同様に、緑色の角の丸い長方形の包含ボックスのサイズは、50 ポイント (幅) * 40ポイント (高さ) です。

赤い楕円と緑の角の丸い長方形の両方のサイズを変更する場合は、<v:group style='... width:200pt;height:200pt;'> のみ変更します。 これで、2 つの図形のサイズを個別に変更する必要はありません。

たとえば、次の図に示すように、<v:group style='... width:200pt;height:200pt;'><v:group style='... width:300pt;height:300pt;'> に変更すると図形が大きくなります。

cord4.gif (943 bytes)

また、図形の配置が異なることも示しています。 これは、図形が包含ボックスの中央にある "0, 0" から描画されるためです。 包含ボックスを大きくするため、包含ボックスの中心も移動します。
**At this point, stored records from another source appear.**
/-- R170 to R173: compares and predicates. A compare of two registers may also write the complement. R33, R37, R174 to R176, R178:
where the PC goes. The PC of `s` is the branch's own, a code address of R36; after the last word of a full handler the next PC
is the model's choice (log 17). -/
def Obligations.PredicatesAndBranches : Prop :=
  (∀ (s : State) (a b d e : BitVec 5) (k : BitVec 10) (g : BitVec 4) (x y : Word), Reads s a x → Reads s b y →
    let put (c : Bool) : State := s.setCtx s.curT ((begun s).setPred d.toNat c)
    let two (c : Bool) : State := s.setCtx s.curT
      (if e = 0 then (begun s).setPred d.toNat c else ((begun s).setPred d.toNat c).setPred e.toNat (!c))
    (Runs s (.cmpEq a b d e g) g → exec (.cmpEq a b d e g) s = .next (two (decide (x = y)))) ∧
    (Runs s (.cmpNe a b d e g) g → exec (.cmpNe a b d e g) s = .next (two (decide (x ≠ y)))) ∧
    (Runs s (.cmpLt a b d e g) g → exec (.cmpLt a b d e g) s = .next (two (decide (x.toInt < y.toInt)))) ∧
    (Runs s (.cmpLtu a b d e g) g → exec (.cmpLtu a b d e g) s = .next (two (decide (x.toNat < y.toNat)))) ∧
    (Runs s (.cmpLe a b d e g) g → exec (.cmpLe a b d e g) s = .next (two (decide (x.toInt ≤ y.toInt)))) ∧
    (Runs s (.cmpLeu a b d e g) g → exec (.cmpLeu a b d e g) s = .next (two (decide (x.toNat ≤ y.toNat)))) ∧
    (Runs s (.cmpkEq a k d g) g → exec (.cmpkEq a k d g) s = .next (put (decide (x.toInt = k.toInt)))) ∧
    (Runs s (.cmpkLt a k d g) g → exec (.cmpkLt a k d g) s = .next (put (decide (x.toInt < k.toInt)))) ∧
    (Runs s (.pset a d g) g → exec (.pset a d g) s = .next (put (decide (x ≠ 0)))) ∧
    (∀ v : BitVec 5, let p := (cur s).pred a.toNat ^^ v.getLsbD 0; let q := (cur s).pred b.toNat ^^ v.getLsbD 1
      (Runs s (.pand a b d v g) g → exec (.pand a b d v g) s = .next (put (p && q))) ∧
      (Runs s (.por a b d v g) g → exec (.por a b d v g) s = .next (put (p || q))) ∧
      (Runs s (.pxor a b d v g) g → exec (.pxor a b d v g) s = .next (put (p ^^ q)))) ∧
    (Runs s (.pget a d g) g → exec (.pget a d g) s =
      .next (s.setCtx s.curT ((begun s).wr d (if (cur s).pred a.toNat then 1 else 0))))) ∧
  (∀ (s : State) (a : BitVec 5) (o : BitVec 15) (g : BitVec 4) (x : Word), Reads s a x →
    (cur s).pc.toNat < 2 ^ 28 → (cur s).pc.toNat % 4 = 0 →
    let pc := (cur s).pc
    let after := (begun s).pc
    let at_ (c : Ctx) (v : Word) : State := s.setCtx s.curT { c with pc := v }
    let there : Word := pc + (o.signExtend 64 <<< 2)
    (pc.toNat % 65536 ≠ 65532 → after = pc + 4) ∧
    (Runs s (.br o g) g → exec (.br o g) s = .next (at_ (begun s) there)) ∧
    (Runs s (.brz a o g) g → exec (.brz a o g) s = .next (at_ (begun s) (if x = 0 then there else after))) ∧
    (Runs s (.brnz a o g) g → exec (.brnz a o g) s = .next (at_ (begun s) (if x ≠ 0 then there else after))) ∧
    (Runs s (.jl o g) g → exec (.jl o g) s = .next (at_ ((begun s).wr 9 after) there)) ∧
    (Runs s (.loop a o g) g → let v := (cur s).regs.get a.toNat - 1
      exec (.loop a o g) s = .next (at_ ((begun s).wr a v) (if v = 0 then after else there))) ∧
    (Runs s (.nop g) g → exec (.nop g) s = .next (at_ (begun s) after)) ∧
    (Runs s (.jr a g) g → exec (.jr a g) s =
      if x.toNat % 4 ≠ 0 then .next (s.endThread s.curT .align x (encode (.jr a g)))
      else if 2 ^ 28 ≤ x.toNat ∨ s.handler (cur s).sid (x.toNat / 65536) = none then
        .next (s.endThread s.curT .bounds x (encode (.jr a g)))
      else .next (at_ (begun s) x)))

/-- R176: `loop`: its word; a code that is not h0 to h9 raises ILLEGAL_PORT; it counts down modulo 2^64 and branches if the new
value is nonzero; from 0 it wraps to all ones and branches. The PC of `s` is a code address (R36). -/
def Obligations.LoopCountsDown : Prop :=
  ∀ (s : State) (a : BitVec 5) (o : BitVec 15) (g : BitVec 4), (cur s).pc.toNat < 2 ^ 28 → (cur s).pc.toNat % 4 = 0 →
    let h := (cur s).regs.get a.toNat
    let there : Word := (cur s).pc + (o.signExtend 64 <<< 2)
    encode (.loop a o g) = 0x4D#8 ++ a ++ o ++ g ∧
    ((cur s).status = .ready → 9 < a.toNat → exec (.loop a o g) s = .next (s.stop s.curT ⟨.illegalPort, none⟩ (encode (.loop a o g)))) ∧
    (Runs s (.loop a o g) g →
      (h - 1 ≠ 0 → exec (.loop a o g) s = .next (s.setCtx s.curT { (begun s).wr a (h - 1) with pc := there })) ∧
      (h - 1 = 0 → exec (.loop a o g) s = .next (s.setCtx s.curT ((begun s).wr a 0))) ∧
      (h = 0 → exec (.loop a o g) s = .next (s.setCtx s.curT { (begun s).wr a (BitVec.allOnes 64) with pc := there })))

/-- R171: the immediate compares: their words; an immediate from −512 to 511; D outside 1 to 7 raises ILLEGAL_FORM; what each
sets, and that nothing else of the thread changes. -/
def Obligations.ImmediateCompares : Prop :=
  ∀ (s : State) (a d : BitVec 5) (k : BitVec 10) (g : BitVec 4) (x : Word),
    encode (.cmpkEq a k d g) = 0x3E#8 ++ a ++ k.extractLsb' 5 5 ++ d ++ k.extractLsb' 0 5 ++ g ∧
    encode (.cmpkLt a k d g) = 0x3F#8 ++ a ++ k.extractLsb' 5 5 ++ d ++ k.extractLsb' 0 5 ++ g ∧
    -512 ≤ k.toInt ∧ k.toInt ≤ 511 ∧
    ((cur s).status = .ready → Reads s a x → WellFormed.srcH a = true → d.toNat = 0 ∨ 7 < d.toNat →
      exec (.cmpkEq a k d g) s = .next (s.stop s.curT ⟨.illegalForm, none⟩ (encode (.cmpkEq a k d g))) ∧
      exec (.cmpkLt a k d g) s = .next (s.stop s.curT ⟨.illegalForm, none⟩ (encode (.cmpkLt a k d g)))) ∧
    (Reads s a x → Runs s (.cmpkEq a k d g) g →
      exec (.cmpkEq a k d g) s = .next (s.setCtx s.curT ((begun s).setPred d.toNat (decide (x.toInt = k.toInt))))) ∧
    (Reads s a x → Runs s (.cmpkLt a k d g) g →
      exec (.cmpkLt a k d g) s = .next (s.setCtx s.curT ((begun s).setPred d.toNat (decide (x.toInt < k.toInt)))))

/-- R43, R44, R184: the order of the checks, for every word of a thread. -/
def Obligations.OrderOfChecks : Prop :=
  ∀ (s : State) (i : Instr) (g : BitVec 4), threadTag i = some g → (cur s).status = .ready →
    (WellFormed.portsOk i = false → exec i s = .next (s.stop s.curT ⟨.illegalPort, none⟩ (encode i))) ∧
    (WellFormed.portsOk i = true → WellFormed.rangesOk i = false →
      exec i s = .next (s.stop s.curT ⟨.illegalForm, none⟩ (encode i))) ∧
    (WellFormed.portsOk i = true → WellFormed.rangesOk i = true → 128 ≤ (cur s).execs →
      exec i s = .next (s.stop s.curT ⟨.reachLong, none⟩ (encode i))) ∧
    (WellFormed.portsOk i = true → WellFormed.rangesOk i = true → (cur s).execs < 128 →
      (cur s).pred (g.toNat % 8) = g.getLsbD 3 → exec i s = .next (s.setCtx s.curT (begun s)))

/-- R87, R153 to R157: what `csrr` reads. R86, R158, R200, R437, R438: what `csrw` writes, and that a value out of range writes
nothing and raises ILLEGAL_FORM. That a write of FSTAT also clears the flags the reach has raised is the model's choice (log
20). R122, R123, R124, R181: flags, clock, identity and `yield`: when it retires it begins to wait for the contexts of its
core that are READY then and wait out no `yield` of their own. -/
def Obligations.SystemWords : Prop :=
  (∀ (s : State) (k : BitVec 10) (d : BitVec 5) (g : BitVec 4), Runs s (.csrr k d g) g →
    let c := begun s
    let x := s.core s.curT.core
    let own (v : Word) : Word :=
      (c.buf.foldl (fun acc b => match b.eff with | .csrw n w => if k.toNat = n then some w else acc | _ => acc) none).getD v
    ∃ v : Word, exec (.csrr k d g) s = .next (s.setCtx s.curT (c.wr d v)) ∧
      (k = 0x000 → v = BitVec.ofNat 64 s.curT.slot) ∧ (k = 0x001 → v = coreWord s.node s.curT.core) ∧
      (k = 0x002 → v = BitVec.ofNat 64 c.sid) ∧
      (k = 0x003 → v = match s.part with | .hz960 => 7 | .hz940 => 5 | .hz480 => 0) ∧
      (k = 0x011 → v = BitVec.ofNat 64 c.reachlim) ∧
      (k = 0x012 → v = fld c.gen.toNat 0 ||| fld c.rid.toNat 4 ||| fld c.execs 16 ||| fld c.buf.length 24) ∧
      (k = 0x013 → v = x.stale.setWidth 64) ∧ (k = 0x020 → v = (c.fstat ||| c.flags).setWidth 64) ∧
      (k = 0x031 → v = (x.busy ++ x.spills : BitVec 64)) ∧
      (k = 0x050 → v = own (BitVec.ofNat 64 (tget x.nretry 6 (if s.curT.core.isHandler then 0 else c.sid)))) ∧
      (k = 0x051 → v = own (BitVec.ofNat 64 (tget x.rtimeout 10000 (if s.curT.core.isHandler then 0 else c.sid)))) ∧
      (k = 0x060 → s.curT.core.isHandler = true → v = BitVec.ofNat 64 (s.job c.sid).dom)) ∧
  (∀ (s : State) (a : BitVec 5) (k : BitVec 10) (g : BitVec 4) (v : Word), Reads s a v → Runs s (.csrw a k g) g →
    let c := begun s
    let bad := s.stop s.curT ⟨.illegalForm, none⟩ (encode (.csrw a k g))
    (k = 0x011 → exec (.csrw a k g) s =
      .next (if 1 ≤ v.toNat ∧ v.toNat ≤ 255 then s.setCtx s.curT { c with reachlim := v.toNat } else bad)) ∧
    (k = 0x020 → exec (.csrw a k g) s =
      .next (if v.toNat < 128 then s.setCtx s.curT { c with fstat := v.setWidth 7, flags := 0 } else bad)) ∧
    ((cur s).room = .ok () →
      (k = 0x050 → exec (.csrw a k g) s =
        .next (if v.toNat ≤ 15 then s.setCtx s.curT { c with buf := c.buf ++ [⟨.csrw 0x050 v, []⟩] } else bad)) ∧
      (k = 0x051 → exec (.csrw a k g) s =
        .next (if 1250 ≤ v.toNat ∧ v.toNat ≤ 100000 then s.setCtx s.curT { c with buf := c.buf ++ [⟨.csrw 0x051 v, []⟩] }
          else bad)))) ∧
  (∀ (s : State) (k : BitVec 10) (d n : BitVec 5) (g : BitVec 4),
    let c := begun s
    let put (v : Word) : State := s.setCtx s.curT (c.wr d v)
    (Runs s (.stat k d g) g → let v : Word := (c.fstat ||| c.flags).setWidth 64
      (k = 0 → exec (.stat k d g) s = .next (put v)) ∧
      (k = 1 → exec (.stat k d g) s = .next (s.setCtx s.curT { c.wr d v with fstat := 0, flags := 0 }))) ∧
    (Runs s (.clk d g) g → ∀ r, s.readyAt = some r → exec (.clk d g) s = .next (put (BitVec.ofNat 64 (s.cycle - r)))) ∧
    (Runs s (.id d n g) g →
      (n = 0 → exec (.id d n g) s = .next (put (identWord s.node s.curT.core s.curT.slot c.sid))) ∧
      (n = 1 → exec (.id d n g) s = .next (put c.ctl)) ∧ (n = 2 → exec (.id d n g) s = .next (put c.src)) ∧
      (n = 3 → exec (.id d n g) s = .next (put (fld (bitsN (prevPc c.pc) 27 16) 16 ||| fld c.lit 0))) ∧
      (n = 4 → exec (.id d n g) s = .next (put (fld (s.job c.sid).hives.length 16 |||
        fld (match s.curT.core.hive? with | some h => (s.job c.sid).hives.findIdx (· = h) | none => 0xFFFF) 0)))) ∧
    (Runs s (.yield g) g → exec (.yield g) s = .next (s.setCtx s.curT { c with yields := true })) ∧
    (∀ t, let x := s.ctx t
      (s.yielded t).ctx t = { x with yields := false, yieldFor := (List.range 16).filter (fun i =>
        let y := s.ctx ⟨t.core, i⟩
        i ≠ t.slot && y.status = .ready && y.nextIssue ≤ x.nextIssue && !y.yields && y.yieldFor = []) }))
次の図に示すように、coordorigin="-500,-500"coordorigin="0,0" に変更すると、赤い楕円と緑の角の丸い長方形の両方が新しい場所にシフトしていることがわかります。 これは、"0, 0" が包含ボックスの左上隅に配置されるためです。

cord5.gif (648 bytes)

また、包含ボックスはクリッピング領域を確立しないことにも注意してください。 グラフィックスは、包含ボックスの境界の外側に描画できます。 包含ボックスは、ローカル座標空間をページ空間にマップするためだけに機能します。

この要素の詳細については、「VML の仕様」を参照してください。